§ **What you are asked to do**
In the entries below, find every line with the string "siCells" and copy it.

§ **Material for this task**
= = = = = = =
/-- The operands that an instruction reads in memory, in order: r/m operands, pointers, the stack, string elements. -/
def State.operandsReadBy (s : State) (i : Instr) : List PAddr :=
  match i with
  | .movRmReg d w rm _ => if d = .toReg then s.operandCells w rm else []
  | .xchgRmReg w rm _ | .incRm w rm | .decRm w rm | .negRm w rm | .notRm w rm
  | .addRmReg _ w rm _ | .adcRmReg _ w rm _ | .subRmReg _ w rm _ | .sbbRmReg _ w rm _ | .cmpRmReg _ w rm _
  | .addRmImm _ w rm _ | .adcRmImm _ w rm _ | .subRmImm _ w rm _ | .sbbRmImm _ w rm _ | .cmpRmImm _ w rm _
  | .andRmReg _ w rm _ | .orRmReg _ w rm _ | .xorRmReg _ w rm _ | .testRmReg w rm _
  | .andRmImm w rm _ | .orRmImm w rm _ | .xorRmImm w rm _ | .testRmImm w rm _
  | .mulRm w rm | .imulRm w rm | .divRm w rm | .idivRm w rm
  | .shl _ w rm | .shr _ w rm | .sar _ w rm | .rol _ w rm | .ror _ w rm | .rcl _ w rm | .rcr _ w rm =>
    s.operandCells w rm
  | .movSregRm sr rm => if sr = .cs then [] else s.operandCells .word rm
  | .pushRm rm | .callRm rm | .jmpRm rm | .esc _ _ rm => s.operandCells .word rm
  | .lds _ rm | .les _ rm | .callMem rm | .jmpMem rm => s.pointerCells rm
  | .movAccMem w a => cellsOf w (s.segOr .ds) a
  | .xlat => cellsOf .byte (s.segOr .ds) (s.regs.bx + s.acc .byte)
  | .popSreg sr => if sr = .cs then [] else s.popCells 0
  | .popRm _ | .popReg _ | .popf | .retNear | .retNearImm _ => s.popCells 0
  | .retFar | .retFarImm _ => s.popCells 0 ++ s.popCells 2
  | .iret => s.popCells 0 ++ s.popCells 2 ++ s.popCells 4
  | .movs w | .lods w => if s.iterates then s.siCells w else []
  | .scas w => if s.iterates then s.diCells w else []
  | .cmps w => if s.iterates then s.siCells w ++ s.diCells w else []
  | .movRmImm _ _ _ | .movRegImm _ _ _ | .movMemAcc _ _ | .movRmSreg _ _ | .pushReg _ | .pushSreg _ | .xchgAxReg _
  | .inPort _ _ | .inDx _ | .outPort _ _ | .outDx _ | .lea _ _ | .lahf | .sahf | .pushf | .addAccImm _ _
  | .adcAccImm _ _ | .incReg _ | .aaa | .daa | .subAccImm _ _ | .sbbAccImm _ _ | .decReg _ | .cmpAccImm _ _ | .aas
  | .das | .aam | .aad | .cbw | .cwd | .andAccImm _ _ | .testAccImm _ _ | .orAccImm _ _ | .xorAccImm _ _ | .rep
  | .repne | .stos _ | .callNear _ | .callFar _ _ | .je _ | .jl _ | .jle _ | .jb _ | .jbe _ | .jp _ | .jo _ | .js _
  | .jne _ | .jnl _ | .jnle _ | .jnb _ | .jnbe _ | .jnp _ | .jno _ | .jns _ | .jcxz _ | .jmpNear _ | .jmpShort _
  | .jmpFar _ _ | .loop _ | .loopz _ | .loopnz _ | .int _ | .int3 | .into | .clc | .cmc | .stc | .cld | .std | .cli
  | .sti | .hlt | .wait | .lock | .segment _ => []

/-- The bytes that an instruction reads, in order, before it stores any: its operands in memory, and the vector of the
interrupt it takes. -/
def State.readBy (s : State) (i : Instr) : List PAddr :=
  match s.raises i with
  | some n => s.operandsReadBy i ++ vectorCells n
  | none => s.operandsReadBy i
= = = = = = =
§ **Completed task**
  | .movs w | .lods w => if s.iterates then s.siCells w else []
  | .cmps w => if s.iterates then s.siCells w ++ s.diCells w else []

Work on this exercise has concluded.